-- ==== Sys2Proof/Machine/Ports.lean ====
section
/-! DEFINITION. Port configuration, live link state and the requests that the link state machine takes at an edge
(spec/03, R58 to R62, R70, R71). The machine's bind-off, which flushes queues, is in `LinkState`; frames are in `Mac`. -/

namespace Sys2Proof.Machine

/-- The dynamic state of port `p`. -/
def State.port (s : State) (p : Nat) : PortSt := SMap.get (fun _ => PortSt.reset) s.ports p

/-- The state with port `p` changed. -/
def State.setPort (s : State) (p : Nat) (v : PortSt) : State :=
  { s with ports := SMap.set (fun _ => PortSt.reset) s.ports p v }

/-- The rows of Table 3-1: SPEED, WIDTH, lane rate code of SDS_LANE_STS.RATE, FEC values accepted (R58). -/
def portModes : List (Nat × Nat × Nat × List Nat) :=
  [(0, 0, 1, [0]), (1, 0, 2, [0, 1]), (2, 0, 3, [2]), (3, 0, 4, [2]), (3, 1, 3, [2]), (3, 2, 2, [1]), (4, 0, 5, [2]), (4, 1, 4, [2]),
   (4, 2, 3, [2]), (5, 1, 5, [2]), (5, 2, 4, [2]), (5, 3, 3, [2]), (6, 2, 5, [2]), (6, 3, 4, [2]), (7, 3, 5, [2])]

/-- The lane rate code of a speed and width with an accepted FEC, if Table 3-1 has the combination (R58). -/
def portRate (speed width fec : Nat) : Option Nat :=
  (portModes.find? (fun r => r.1 == speed && r.2.1 == width && r.2.2.2.contains fec)).map (fun r => r.2.2.1)

/-- The speed of a SPEED code in Gb/s, a tenth of 100GbE's code 3 for 10GbE and so on (Table 3-1). -/
def speedGbps (speed : Nat) : Nat := [10, 25, 50, 100, 200, 400, 800, 1600].getD speed 0

/-- The management ports (R62). -/
def isMgt (p : Nat) : Bool := p == 128 || p == 129

/-- Lane slots of a port's octet that the port occupies at a WIDTH code: first and count (R59). -/
def portSlots (p width : Nat) : List Nat := if isMgt p then [0] else (List.range (2 ^ width)).map (p % 8 + ·)

/-- The other ports that share an octet with port `p`. -/
def octetMates (p : Nat) : List Nat :=
  if isMgt p then [] else ((List.range 8).map (p / 8 * 8 + ·)).filter (· != p)

/-- A lane that port `p` at WIDTH `width` needs belongs to another enabled port, or a MAC slot it covers is enabled
(R59, R60). -/
def State.lanesTaken (s : State) (p width : Nat) : Bool :=
  (octetMates p).any (fun q => s.bit F.MAC_PORT_CFG_EN q &&
    (portSlots q (s.fld F.MAC_PORT_CFG_WIDTH q)).any ((portSlots p width).contains ·))

/-- The configuration with EN set is one that port `p` may be enabled with (R58, R59, R60, R62). -/
def State.portCfgOk (s : State) (p : Nat) (v : BitVec 64) : Bool :=
  let width := getField v 1 2
  let speed := getField v 3 3
  let fec := getField v 6 2
  if isMgt p then speed == 1 && width == 0 && (fec == 0 || fec == 1) && !v.getLsbD 11
  else (portRate speed width fec).isSome && p % 8 % 2 ^ width == 0 && !s.lanesTaken p width

/-- The bits WIDTH, SPEED, FEC and YARN of MAC_PORT_CFG. -/
def modeBits : BitVec 64 := 0x8FE

/-- A write to MAC_PORT_CFG is accepted: what R60 refuses is not asked. -/
def State.portWriteOk (s : State) (p : Nat) (old new : BitVec 64) : Bool :=
  (!new.getLsbD 0 || s.portCfgOk p new) &&
    ((old ^^^ new) &&& modeBits == 0 || (!old.getLsbD 0 && s.fld F.MAC_PORT_STS_STATE p == 0))

/-- A write to MAC_PORT_CFG: refused with CFG_ERR, or stored, to take effect at the next edge (R60, R61). -/
def State.writePortCfg (s : State) (p : Nat) (mask v : BitVec 64) : State :=
  let old := s.reg .MAC_PORT_CFG p
  let new := Reg.written .MAC_PORT_CFG old mask v
  if s.portWriteOk p old new then s.setReg .MAC_PORT_CFG p new else s.setFld F.MAC_PORT_STS_CFG_ERR p 1

/-- PORT_CFG_WRITE (R60, R61). -/
def execPortCfgWrite (a : Agent) (p : Fin 130) (v : BitVec 32) (s : State) : Res :=
  .next (s.begin.writeBy a .MAC_PORT_CFG p.val (fun t => t.writePortCfg p.val low32 (v.setWidth 64)))

/-- The port's EN in force at this tick (R61). -/
def State.portEn (s : State) (p : Nat) : Bool := s.effBit F.MAC_PORT_CFG_EN p

/-- The port's link state code (Table 3-3): 0 DISABLED, 1 TRAINING, 2 UP, 3 BINDOFF, 4 HELD. -/
def State.portState (s : State) (p : Nat) : Nat := s.fld F.MAC_PORT_STS_STATE p

/-- Largest frame of a port: 64 to 16,000 bytes (R63). -/
def State.maxLen (s : State) (p : Nat) : Nat := min 16000 (max 64 (s.eff F.MAC_PORT_CFG_MAXLEN p))

/-- Flow control in force: 0 none, 1 pause, 2 PFC; 3 is handled as 0 (R65). -/
def State.flowCtl (s : State) (p : Nat) : Nat := if s.eff F.MAC_PORT_CFG_FC p = 3 then 0 else s.eff F.MAC_PORT_CFG_FC p

/-- A link fault is present now (R70). -/
def PortSt.fault (q : PortSt) : Bool := !q.aligned || !q.fecOk || q.lfault || q.rfault

/-- LINK_FAULT_CHANGE: the live bits follow the link, and a fault is remembered for the next edge (R70). -/
def execLinkFaultChange (p : Fin 130) (aligned fecOk lfault rfault : Bool) (s : State) : Res :=
  let s0 := s.begin
  let q := { s0.port p.val with aligned := aligned, fecOk := fecOk, lfault := lfault, rfault := rfault }
  let q' := { q with faultSeen := q.faultSeen || q.fault }
  .next ((((s0.setPort p.val q').setFld F.MAC_PORT_STS_LINK_OK p.val (boolNat (!q.fault))).setFld F.MAC_PORT_STS_LFAULT p.val
    (boolNat lfault)).setFld F.MAC_PORT_STS_RFAULT p.val (boolNat rfault))

/-- LINK_TRAINING_DONE: LT_DONE of the lane is set, where training is enabled (R58). -/
def execLinkTrainingDone (l : Fin 130) (s : State) : Res :=
  let s0 := s.begin
  .next (if s0.bit F.SDS_LANE_CFG_LT_EN l.val then s0.setFld F.SDS_LANE_STS_LT_DONE l.val 1 else s0)

/-- A write to SDS_LANE_CFG: writing PRBS clears the error count (Table 3-9). -/
def State.writeLaneCfg (s : State) (l : Nat) (mask v : BitVec 64) : State :=
  let s1 := s.plainWrite .SDS_LANE_CFG l mask v
  if mask &&& 0x70 = 0 then s1 else s1.setFld F.SDS_LANE_STS_PRBS_ERR l 0

/-- Bind-off of a port is asked for, to be taken at the next edge: from UP or HELD only (R71). -/
def State.requestBindoff (s : State) (p : Nat) : State :=
  if s.portState p = 2 ∨ s.portState p = 4 then s.setPort p { s.port p with bindoff := true } else s

/-- A write to MAC_PORT_CMD (R71). -/
def State.writePortCmd (s : State) (p : Nat) (mask v : BitVec 64) : State :=
  if wbit mask v 0 then s.requestBindoff p else s

/-- BINDOFF_CMD: ignored in DISABLED and TRAINING (R71). -/
def execBindoffCmd (a : Agent) (p : Fin 130) (v : BitVec 32) (s : State) : Res :=
  .next (s.begin.writeBy a .MAC_PORT_CMD p.val (fun t => t.writePortCmd p.val low32 (v.setWidth 64)))

/-- The lanes of octet `k` that cage `g` carries: a lane named by two cages is the lower-numbered one's (R74). -/
def State.cageLanes (s : State) (g : Nat) : List Nat :=
  ((List.range 8).filter (fun j => bitOf (s.fld F.CAGE_CAP_LANES g) j &&
    !(List.range (g % 8)).any (fun c => bitOf (s.fld F.CAGE_CAP_LANES (g / 8 * 8 + c)) j)))

/-- The enabled ports on the lanes of cage `g` (R74, R75). -/
def State.cagePorts (s : State) (g : Nat) : List Nat :=
  if (absentDomains s.part).contains (16 + g / 8) then []
  else ((List.range 8).map (g / 8 * 8 + ·)).filter (fun p => s.bit F.MAC_PORT_CFG_EN p &&
    (portSlots p (s.fld F.MAC_PORT_CFG_WIDTH p)).any ((s.cageLanes g).contains ·))

end Sys2Proof.Machine
end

--- Task details ---
Using the entries shown above, reproduce verbatim the lines from the line bearing "not asked. -/" to the line bearing "as 0 (R65). -/", inclusive.

--- Solution to the exercise ---
/-- A write to MAC_PORT_CFG is accepted: what R60 refuses is not asked. -/
def State.portWriteOk (s : State) (p : Nat) (old new : BitVec 64) : Bool :=
  (!new.getLsbD 0 || s.portCfgOk p new) &&
    ((old ^^^ new) &&& modeBits == 0 || (!old.getLsbD 0 && s.fld F.MAC_PORT_STS_STATE p == 0))

/-- A write to MAC_PORT_CFG: refused with CFG_ERR, or stored, to take effect at the next edge (R60, R61). -/
def State.writePortCfg (s : State) (p : Nat) (mask v : BitVec 64) : State :=
  let old := s.reg .MAC_PORT_CFG p
  let new := Reg.written .MAC_PORT_CFG old mask v
  if s.portWriteOk p old new then s.setReg .MAC_PORT_CFG p new else s.setFld F.MAC_PORT_STS_CFG_ERR p 1

/-- PORT_CFG_WRITE (R60, R61). -/
def execPortCfgWrite (a : Agent) (p : Fin 130) (v : BitVec 32) (s : State) : Res :=
  .next (s.begin.writeBy a .MAC_PORT_CFG p.val (fun t => t.writePortCfg p.val low32 (v.setWidth 64)))

/-- The port's EN in force at this tick (R61). -/
def State.portEn (s : State) (p : Nat) : Bool := s.effBit F.MAC_PORT_CFG_EN p

/-- The port's link state code (Table 3-3): 0 DISABLED, 1 TRAINING, 2 UP, 3 BINDOFF, 4 HELD. -/
def State.portState (s : State) (p : Nat) : Nat := s.fld F.MAC_PORT_STS_STATE p

/-- Largest frame of a port: 64 to 16,000 bytes (R63). -/
def State.maxLen (s : State) (p : Nat) : Nat := min 16000 (max 64 (s.eff F.MAC_PORT_CFG_MAXLEN p))

/-- Flow control in force: 0 none, 1 pause, 2 PFC; 3 is handled as 0 (R65). -/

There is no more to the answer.